Stored data entries

________________________________________

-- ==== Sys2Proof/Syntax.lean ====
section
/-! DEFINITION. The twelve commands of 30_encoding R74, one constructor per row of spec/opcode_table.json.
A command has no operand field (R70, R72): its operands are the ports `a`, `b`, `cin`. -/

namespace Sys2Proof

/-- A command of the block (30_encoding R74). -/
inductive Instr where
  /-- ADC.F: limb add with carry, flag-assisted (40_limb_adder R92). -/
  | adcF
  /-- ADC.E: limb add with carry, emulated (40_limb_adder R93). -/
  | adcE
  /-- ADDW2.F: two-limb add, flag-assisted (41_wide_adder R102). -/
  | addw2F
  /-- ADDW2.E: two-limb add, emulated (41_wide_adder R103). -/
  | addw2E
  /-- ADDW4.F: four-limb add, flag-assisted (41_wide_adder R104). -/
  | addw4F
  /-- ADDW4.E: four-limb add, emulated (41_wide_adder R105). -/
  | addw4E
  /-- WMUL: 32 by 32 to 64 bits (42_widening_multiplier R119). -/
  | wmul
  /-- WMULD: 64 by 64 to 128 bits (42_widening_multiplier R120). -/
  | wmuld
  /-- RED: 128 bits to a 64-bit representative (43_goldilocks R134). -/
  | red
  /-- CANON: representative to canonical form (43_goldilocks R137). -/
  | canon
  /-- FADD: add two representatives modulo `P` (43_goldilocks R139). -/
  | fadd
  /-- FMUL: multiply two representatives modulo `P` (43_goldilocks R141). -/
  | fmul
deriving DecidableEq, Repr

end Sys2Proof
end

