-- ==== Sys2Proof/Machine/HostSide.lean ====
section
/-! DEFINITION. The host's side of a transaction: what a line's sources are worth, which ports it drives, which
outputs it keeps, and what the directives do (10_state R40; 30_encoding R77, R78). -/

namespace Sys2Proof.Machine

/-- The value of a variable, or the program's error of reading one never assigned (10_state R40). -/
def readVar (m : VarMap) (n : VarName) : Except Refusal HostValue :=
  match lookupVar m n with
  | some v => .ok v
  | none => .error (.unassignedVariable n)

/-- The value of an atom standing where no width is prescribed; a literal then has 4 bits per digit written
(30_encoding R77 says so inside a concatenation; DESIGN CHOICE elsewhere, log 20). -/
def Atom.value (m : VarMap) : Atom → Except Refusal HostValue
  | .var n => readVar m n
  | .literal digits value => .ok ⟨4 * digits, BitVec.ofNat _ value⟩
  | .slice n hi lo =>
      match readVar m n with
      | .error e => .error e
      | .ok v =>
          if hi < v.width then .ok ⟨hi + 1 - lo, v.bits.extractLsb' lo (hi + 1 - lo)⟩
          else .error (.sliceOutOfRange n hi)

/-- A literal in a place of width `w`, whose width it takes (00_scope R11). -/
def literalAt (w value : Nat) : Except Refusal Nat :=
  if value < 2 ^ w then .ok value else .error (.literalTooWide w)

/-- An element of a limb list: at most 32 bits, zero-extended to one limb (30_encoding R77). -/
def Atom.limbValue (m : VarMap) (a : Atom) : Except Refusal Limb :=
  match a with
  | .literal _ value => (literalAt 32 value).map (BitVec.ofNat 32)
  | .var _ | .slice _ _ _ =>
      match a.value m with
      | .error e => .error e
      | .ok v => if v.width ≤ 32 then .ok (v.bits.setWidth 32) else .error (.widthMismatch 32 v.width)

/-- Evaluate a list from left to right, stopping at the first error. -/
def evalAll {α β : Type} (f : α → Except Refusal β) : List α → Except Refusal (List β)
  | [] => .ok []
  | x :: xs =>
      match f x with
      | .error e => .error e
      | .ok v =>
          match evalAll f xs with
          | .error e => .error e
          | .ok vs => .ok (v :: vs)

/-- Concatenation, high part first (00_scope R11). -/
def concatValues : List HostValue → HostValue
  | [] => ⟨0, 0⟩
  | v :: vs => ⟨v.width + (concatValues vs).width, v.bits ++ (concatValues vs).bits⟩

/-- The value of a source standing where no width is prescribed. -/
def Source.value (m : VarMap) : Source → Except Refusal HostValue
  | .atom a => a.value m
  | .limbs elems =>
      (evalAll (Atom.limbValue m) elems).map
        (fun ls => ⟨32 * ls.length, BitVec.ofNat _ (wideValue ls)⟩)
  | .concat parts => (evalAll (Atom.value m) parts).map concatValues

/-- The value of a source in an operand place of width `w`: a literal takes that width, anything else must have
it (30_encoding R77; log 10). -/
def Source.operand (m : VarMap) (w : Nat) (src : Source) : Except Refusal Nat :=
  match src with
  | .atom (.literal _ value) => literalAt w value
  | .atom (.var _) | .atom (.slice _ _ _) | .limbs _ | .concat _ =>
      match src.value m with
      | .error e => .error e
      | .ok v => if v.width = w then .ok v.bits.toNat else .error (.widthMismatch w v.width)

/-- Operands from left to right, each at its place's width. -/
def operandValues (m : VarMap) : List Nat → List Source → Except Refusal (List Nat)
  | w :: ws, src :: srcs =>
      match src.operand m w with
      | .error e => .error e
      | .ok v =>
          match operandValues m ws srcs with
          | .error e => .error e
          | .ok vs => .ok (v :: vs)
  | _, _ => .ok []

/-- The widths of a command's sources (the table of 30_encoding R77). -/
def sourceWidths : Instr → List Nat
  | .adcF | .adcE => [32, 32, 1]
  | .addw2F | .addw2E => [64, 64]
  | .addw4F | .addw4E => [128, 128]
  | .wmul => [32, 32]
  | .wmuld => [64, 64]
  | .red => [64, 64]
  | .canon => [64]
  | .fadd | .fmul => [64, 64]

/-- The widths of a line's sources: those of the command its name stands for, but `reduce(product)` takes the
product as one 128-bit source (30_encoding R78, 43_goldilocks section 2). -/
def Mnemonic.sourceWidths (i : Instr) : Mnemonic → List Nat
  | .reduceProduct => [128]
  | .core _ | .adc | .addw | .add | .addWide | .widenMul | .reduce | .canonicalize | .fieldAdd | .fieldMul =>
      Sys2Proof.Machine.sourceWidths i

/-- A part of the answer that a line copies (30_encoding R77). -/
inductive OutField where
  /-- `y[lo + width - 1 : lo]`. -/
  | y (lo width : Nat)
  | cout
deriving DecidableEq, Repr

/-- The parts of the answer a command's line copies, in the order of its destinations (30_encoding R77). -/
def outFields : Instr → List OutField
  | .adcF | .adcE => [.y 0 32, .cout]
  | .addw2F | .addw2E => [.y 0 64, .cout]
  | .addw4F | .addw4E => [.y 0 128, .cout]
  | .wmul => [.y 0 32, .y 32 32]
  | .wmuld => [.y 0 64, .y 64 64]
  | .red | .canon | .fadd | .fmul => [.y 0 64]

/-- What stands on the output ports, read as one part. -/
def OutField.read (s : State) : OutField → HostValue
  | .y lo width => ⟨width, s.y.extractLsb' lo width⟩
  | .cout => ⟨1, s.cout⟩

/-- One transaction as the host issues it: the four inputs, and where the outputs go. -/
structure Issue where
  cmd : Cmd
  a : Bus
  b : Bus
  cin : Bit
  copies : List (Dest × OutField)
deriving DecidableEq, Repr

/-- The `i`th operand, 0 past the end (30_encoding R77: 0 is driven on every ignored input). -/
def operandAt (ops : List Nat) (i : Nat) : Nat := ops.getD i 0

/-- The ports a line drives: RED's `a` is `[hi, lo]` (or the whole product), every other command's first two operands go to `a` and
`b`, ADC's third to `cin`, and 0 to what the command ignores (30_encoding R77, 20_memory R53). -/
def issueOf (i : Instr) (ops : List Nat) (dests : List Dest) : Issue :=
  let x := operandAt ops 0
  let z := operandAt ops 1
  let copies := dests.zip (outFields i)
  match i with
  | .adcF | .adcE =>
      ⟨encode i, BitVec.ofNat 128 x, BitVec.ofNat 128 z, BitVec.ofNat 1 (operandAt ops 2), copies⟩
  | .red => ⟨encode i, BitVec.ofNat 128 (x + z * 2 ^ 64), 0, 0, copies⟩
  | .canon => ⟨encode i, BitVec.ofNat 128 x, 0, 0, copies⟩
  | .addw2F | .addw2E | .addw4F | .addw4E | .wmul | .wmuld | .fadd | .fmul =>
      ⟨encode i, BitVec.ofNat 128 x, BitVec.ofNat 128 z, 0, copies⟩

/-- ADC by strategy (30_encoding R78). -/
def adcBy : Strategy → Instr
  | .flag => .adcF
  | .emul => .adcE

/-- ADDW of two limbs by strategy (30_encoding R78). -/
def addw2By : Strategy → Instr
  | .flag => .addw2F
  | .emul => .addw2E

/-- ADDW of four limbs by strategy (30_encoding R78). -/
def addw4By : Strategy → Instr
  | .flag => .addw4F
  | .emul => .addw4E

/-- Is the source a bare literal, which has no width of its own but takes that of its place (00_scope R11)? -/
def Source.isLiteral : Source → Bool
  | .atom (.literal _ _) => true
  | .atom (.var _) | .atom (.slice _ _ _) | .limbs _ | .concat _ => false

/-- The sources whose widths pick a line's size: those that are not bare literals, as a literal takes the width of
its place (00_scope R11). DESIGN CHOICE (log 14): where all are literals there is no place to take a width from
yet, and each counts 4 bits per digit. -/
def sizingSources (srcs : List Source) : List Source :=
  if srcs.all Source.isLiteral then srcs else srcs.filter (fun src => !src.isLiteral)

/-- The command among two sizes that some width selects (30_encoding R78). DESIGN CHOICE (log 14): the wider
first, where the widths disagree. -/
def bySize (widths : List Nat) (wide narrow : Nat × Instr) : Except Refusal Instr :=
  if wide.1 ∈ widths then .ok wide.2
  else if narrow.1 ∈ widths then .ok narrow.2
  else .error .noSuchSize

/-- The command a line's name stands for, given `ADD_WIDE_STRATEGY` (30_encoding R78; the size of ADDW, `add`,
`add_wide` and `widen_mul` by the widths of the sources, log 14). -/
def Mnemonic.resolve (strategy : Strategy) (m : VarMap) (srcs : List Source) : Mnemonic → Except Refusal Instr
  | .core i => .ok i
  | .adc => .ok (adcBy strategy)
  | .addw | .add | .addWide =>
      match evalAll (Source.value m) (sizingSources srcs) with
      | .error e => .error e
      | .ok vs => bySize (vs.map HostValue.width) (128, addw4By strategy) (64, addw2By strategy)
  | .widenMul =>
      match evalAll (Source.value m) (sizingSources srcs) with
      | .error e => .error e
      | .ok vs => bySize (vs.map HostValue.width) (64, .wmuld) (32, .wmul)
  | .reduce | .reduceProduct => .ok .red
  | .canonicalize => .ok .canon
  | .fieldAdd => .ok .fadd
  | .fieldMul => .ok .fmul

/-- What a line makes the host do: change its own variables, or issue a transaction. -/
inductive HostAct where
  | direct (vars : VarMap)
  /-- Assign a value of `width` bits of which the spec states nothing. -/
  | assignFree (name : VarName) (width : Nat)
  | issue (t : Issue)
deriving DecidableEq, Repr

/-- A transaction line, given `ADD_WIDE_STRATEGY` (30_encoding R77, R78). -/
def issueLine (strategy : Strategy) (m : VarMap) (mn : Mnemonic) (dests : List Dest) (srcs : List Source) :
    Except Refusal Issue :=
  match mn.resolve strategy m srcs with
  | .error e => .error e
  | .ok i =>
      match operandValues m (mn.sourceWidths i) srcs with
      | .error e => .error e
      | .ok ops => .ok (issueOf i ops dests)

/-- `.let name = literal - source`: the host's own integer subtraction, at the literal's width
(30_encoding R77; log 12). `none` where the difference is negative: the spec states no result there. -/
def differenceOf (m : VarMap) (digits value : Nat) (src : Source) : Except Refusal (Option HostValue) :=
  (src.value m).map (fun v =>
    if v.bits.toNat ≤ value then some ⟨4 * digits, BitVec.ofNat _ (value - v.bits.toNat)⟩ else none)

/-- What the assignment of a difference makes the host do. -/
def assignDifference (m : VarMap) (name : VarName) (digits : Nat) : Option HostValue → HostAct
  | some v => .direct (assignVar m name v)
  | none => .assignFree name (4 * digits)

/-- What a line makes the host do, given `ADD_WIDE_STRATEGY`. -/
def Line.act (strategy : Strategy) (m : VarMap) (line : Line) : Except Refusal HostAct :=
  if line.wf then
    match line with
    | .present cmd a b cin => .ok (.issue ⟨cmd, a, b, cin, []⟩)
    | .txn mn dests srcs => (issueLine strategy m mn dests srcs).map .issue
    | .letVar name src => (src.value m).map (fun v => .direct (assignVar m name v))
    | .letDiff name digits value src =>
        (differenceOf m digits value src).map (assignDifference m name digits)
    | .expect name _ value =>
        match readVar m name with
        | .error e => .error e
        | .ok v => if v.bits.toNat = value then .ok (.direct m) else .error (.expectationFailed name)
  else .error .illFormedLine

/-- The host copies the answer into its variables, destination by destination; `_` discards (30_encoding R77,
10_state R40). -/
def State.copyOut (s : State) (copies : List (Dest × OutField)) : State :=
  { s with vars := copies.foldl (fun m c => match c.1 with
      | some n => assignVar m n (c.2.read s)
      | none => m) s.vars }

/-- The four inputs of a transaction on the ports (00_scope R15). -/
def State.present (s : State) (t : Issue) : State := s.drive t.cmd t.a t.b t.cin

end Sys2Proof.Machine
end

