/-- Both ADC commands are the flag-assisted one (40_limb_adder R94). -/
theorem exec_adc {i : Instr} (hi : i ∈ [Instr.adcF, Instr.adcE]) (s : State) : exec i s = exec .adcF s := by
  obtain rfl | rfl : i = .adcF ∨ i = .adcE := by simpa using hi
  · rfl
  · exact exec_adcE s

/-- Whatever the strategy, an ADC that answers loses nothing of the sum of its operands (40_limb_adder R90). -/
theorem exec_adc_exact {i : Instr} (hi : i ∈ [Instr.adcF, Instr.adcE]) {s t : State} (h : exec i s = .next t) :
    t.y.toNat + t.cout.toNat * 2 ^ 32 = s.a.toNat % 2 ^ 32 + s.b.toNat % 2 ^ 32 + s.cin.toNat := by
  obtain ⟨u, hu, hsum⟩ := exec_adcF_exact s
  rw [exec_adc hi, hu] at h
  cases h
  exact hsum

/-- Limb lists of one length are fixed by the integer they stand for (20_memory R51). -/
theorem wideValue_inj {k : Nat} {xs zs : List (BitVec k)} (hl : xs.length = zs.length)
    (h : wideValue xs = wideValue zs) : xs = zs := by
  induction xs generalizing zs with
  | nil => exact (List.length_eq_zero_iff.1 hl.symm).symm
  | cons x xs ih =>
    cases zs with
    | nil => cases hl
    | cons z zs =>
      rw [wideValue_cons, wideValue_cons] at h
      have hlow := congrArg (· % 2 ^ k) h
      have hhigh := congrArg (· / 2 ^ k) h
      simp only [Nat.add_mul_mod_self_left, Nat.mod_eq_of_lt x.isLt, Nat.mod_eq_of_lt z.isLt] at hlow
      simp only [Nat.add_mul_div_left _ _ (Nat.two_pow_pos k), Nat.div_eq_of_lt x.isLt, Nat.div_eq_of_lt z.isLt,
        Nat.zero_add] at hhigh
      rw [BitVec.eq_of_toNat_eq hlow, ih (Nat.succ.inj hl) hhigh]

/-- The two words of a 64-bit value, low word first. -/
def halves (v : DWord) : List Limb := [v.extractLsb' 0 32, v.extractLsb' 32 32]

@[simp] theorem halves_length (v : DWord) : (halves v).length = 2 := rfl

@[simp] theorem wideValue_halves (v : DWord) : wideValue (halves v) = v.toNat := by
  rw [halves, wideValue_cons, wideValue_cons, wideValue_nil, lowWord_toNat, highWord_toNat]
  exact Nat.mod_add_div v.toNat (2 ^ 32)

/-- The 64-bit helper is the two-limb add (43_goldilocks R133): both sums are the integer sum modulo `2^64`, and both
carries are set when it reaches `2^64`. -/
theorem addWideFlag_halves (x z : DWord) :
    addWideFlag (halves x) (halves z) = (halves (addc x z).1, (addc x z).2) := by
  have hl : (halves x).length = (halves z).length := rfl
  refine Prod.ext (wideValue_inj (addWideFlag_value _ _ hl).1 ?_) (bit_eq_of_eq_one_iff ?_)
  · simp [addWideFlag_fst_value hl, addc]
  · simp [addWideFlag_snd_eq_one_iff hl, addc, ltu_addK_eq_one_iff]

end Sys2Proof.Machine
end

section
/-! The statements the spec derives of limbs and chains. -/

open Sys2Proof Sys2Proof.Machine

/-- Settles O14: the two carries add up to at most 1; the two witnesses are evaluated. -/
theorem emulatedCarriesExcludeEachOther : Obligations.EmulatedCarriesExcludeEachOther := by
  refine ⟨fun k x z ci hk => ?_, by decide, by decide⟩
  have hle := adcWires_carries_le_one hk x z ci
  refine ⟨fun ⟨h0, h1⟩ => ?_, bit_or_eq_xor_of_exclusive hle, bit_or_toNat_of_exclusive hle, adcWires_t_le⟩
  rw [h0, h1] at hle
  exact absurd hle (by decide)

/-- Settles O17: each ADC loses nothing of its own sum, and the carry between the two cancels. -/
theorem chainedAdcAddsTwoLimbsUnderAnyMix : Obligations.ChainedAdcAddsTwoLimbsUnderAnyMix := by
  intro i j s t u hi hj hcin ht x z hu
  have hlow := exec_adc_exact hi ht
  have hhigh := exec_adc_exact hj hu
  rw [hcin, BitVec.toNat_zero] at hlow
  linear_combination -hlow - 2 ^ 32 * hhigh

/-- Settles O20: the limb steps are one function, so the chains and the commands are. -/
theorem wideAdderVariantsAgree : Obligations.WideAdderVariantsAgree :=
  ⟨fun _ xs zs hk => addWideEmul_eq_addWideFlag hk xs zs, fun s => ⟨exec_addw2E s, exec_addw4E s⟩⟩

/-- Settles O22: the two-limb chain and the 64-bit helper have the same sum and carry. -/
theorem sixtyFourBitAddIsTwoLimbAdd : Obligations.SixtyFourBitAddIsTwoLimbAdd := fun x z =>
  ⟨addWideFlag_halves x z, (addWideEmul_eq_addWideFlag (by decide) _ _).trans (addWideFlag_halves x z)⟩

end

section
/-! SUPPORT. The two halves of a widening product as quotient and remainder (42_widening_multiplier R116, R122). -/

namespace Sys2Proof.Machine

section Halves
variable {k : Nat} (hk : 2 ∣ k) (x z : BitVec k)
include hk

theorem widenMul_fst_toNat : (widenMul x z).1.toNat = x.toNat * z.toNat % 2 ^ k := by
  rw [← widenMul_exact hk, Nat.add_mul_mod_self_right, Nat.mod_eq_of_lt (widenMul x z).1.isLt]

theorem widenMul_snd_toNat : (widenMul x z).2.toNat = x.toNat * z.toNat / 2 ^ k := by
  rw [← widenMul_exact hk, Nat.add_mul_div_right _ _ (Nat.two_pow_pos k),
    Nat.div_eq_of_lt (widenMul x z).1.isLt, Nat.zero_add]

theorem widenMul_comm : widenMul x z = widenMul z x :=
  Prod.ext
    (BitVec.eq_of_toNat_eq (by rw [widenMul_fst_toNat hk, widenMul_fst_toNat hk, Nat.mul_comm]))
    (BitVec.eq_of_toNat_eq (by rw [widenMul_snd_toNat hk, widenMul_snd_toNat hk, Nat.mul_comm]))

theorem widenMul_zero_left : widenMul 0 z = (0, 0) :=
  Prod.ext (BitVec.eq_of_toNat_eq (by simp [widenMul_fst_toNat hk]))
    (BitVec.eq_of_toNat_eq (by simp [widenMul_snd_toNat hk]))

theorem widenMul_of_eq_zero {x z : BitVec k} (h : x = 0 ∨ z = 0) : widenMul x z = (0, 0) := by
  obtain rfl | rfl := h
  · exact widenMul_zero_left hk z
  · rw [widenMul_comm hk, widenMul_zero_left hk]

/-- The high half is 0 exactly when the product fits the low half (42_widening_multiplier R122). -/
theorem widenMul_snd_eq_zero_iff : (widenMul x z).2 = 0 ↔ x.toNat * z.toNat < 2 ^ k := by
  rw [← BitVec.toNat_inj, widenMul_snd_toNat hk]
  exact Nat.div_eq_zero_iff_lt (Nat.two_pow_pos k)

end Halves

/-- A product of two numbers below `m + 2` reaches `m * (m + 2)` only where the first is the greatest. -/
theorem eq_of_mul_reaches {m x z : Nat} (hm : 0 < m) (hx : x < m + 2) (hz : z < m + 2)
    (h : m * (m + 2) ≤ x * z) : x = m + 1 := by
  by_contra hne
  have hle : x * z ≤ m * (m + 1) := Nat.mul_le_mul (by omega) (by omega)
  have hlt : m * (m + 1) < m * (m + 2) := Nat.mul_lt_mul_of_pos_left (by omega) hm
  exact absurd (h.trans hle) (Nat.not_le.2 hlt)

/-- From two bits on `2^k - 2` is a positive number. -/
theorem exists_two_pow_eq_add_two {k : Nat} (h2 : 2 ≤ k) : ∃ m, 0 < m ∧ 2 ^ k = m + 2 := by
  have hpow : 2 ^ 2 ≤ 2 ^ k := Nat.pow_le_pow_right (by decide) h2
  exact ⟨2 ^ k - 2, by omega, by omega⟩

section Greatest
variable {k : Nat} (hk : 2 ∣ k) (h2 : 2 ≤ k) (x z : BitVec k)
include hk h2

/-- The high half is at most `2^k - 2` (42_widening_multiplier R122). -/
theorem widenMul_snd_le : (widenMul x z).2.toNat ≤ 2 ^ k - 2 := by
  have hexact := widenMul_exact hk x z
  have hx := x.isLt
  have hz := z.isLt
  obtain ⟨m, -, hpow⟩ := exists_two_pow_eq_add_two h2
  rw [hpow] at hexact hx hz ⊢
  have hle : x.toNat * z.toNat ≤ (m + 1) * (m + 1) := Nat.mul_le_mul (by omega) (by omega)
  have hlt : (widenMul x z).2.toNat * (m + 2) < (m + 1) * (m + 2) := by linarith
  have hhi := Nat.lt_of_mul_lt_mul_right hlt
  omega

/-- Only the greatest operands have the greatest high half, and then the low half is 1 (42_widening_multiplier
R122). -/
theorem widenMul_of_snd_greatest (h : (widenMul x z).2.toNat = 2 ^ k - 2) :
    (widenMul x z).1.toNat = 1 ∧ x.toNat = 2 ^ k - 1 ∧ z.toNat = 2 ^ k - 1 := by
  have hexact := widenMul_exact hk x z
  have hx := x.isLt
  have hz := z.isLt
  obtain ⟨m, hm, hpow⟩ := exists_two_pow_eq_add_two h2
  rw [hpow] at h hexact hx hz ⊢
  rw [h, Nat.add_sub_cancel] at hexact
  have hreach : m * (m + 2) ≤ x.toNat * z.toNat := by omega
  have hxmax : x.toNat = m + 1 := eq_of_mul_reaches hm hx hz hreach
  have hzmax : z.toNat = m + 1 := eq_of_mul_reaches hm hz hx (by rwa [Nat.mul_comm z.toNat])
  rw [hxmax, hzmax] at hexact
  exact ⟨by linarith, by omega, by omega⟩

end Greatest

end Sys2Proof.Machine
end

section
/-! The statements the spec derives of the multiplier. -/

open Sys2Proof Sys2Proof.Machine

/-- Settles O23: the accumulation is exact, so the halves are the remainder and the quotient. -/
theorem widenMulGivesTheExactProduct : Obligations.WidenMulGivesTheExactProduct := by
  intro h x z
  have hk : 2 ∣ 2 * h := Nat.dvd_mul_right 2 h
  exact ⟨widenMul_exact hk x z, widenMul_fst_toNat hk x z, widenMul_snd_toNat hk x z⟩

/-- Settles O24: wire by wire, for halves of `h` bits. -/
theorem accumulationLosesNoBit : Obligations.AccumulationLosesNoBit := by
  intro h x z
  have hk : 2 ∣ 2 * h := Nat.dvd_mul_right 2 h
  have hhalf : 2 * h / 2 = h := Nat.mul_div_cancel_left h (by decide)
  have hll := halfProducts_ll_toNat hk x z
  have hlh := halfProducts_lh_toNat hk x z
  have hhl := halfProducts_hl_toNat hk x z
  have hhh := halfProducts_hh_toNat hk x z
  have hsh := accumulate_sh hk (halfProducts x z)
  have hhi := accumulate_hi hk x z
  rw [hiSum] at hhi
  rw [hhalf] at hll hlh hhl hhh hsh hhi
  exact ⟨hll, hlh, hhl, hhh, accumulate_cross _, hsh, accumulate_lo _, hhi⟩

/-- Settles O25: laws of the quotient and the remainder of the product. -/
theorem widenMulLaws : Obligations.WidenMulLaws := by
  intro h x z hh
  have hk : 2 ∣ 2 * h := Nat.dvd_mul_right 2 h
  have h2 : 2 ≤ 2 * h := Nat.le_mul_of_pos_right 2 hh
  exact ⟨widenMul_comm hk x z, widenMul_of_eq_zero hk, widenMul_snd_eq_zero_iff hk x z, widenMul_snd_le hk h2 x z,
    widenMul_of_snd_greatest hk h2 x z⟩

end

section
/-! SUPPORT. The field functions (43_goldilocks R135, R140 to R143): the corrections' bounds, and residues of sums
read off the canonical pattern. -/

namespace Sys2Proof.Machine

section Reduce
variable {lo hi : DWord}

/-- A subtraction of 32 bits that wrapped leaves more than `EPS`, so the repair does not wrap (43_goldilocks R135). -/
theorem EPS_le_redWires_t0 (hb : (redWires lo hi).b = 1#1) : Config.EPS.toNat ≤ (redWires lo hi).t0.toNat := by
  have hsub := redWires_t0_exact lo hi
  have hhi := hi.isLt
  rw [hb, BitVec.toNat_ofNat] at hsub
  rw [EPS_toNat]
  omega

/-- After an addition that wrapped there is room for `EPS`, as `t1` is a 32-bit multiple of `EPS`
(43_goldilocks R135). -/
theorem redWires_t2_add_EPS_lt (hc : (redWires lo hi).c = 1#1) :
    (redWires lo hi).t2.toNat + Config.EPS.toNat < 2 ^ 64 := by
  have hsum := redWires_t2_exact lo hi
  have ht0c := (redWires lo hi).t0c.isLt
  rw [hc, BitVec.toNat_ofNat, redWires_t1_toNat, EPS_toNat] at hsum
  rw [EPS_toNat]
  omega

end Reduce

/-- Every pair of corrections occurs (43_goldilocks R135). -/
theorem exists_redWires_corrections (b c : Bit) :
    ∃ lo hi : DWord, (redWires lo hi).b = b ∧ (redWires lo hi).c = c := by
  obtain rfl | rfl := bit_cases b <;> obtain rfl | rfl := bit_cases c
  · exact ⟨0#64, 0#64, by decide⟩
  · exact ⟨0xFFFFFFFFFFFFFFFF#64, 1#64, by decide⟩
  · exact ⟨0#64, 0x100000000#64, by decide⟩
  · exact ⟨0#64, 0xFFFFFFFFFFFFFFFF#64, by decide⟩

________________________________________

Prompt
Can you repeat, word for word, every line above from the one containing "def Atom.limbValue (m" down to the one containing "match evalAll f xs with", including both?

Solution to this task
def Atom.limbValue (m : VarMap) (a : Atom) : Except Refusal Limb :=
  match a with
  | .literal _ value => (literalAt 32 value).map (BitVec.ofNat 32)
  | .var _ | .slice _ _ _ =>
      match a.value m with
      | .error e => .error e
      | .ok v => if v.width ≤ 32 then .ok (v.bits.setWidth 32) else .error (.widthMismatch 32 v.width)

/-- Evaluate a list from left to right, stopping at the first error. -/
def evalAll {α β : Type} (f : α → Except Refusal β) : List α → Except Refusal (List β)
  | [] => .ok []
  | x :: xs =>
      match f x with
      | .error e => .error e
      | .ok v =>
          match evalAll f xs with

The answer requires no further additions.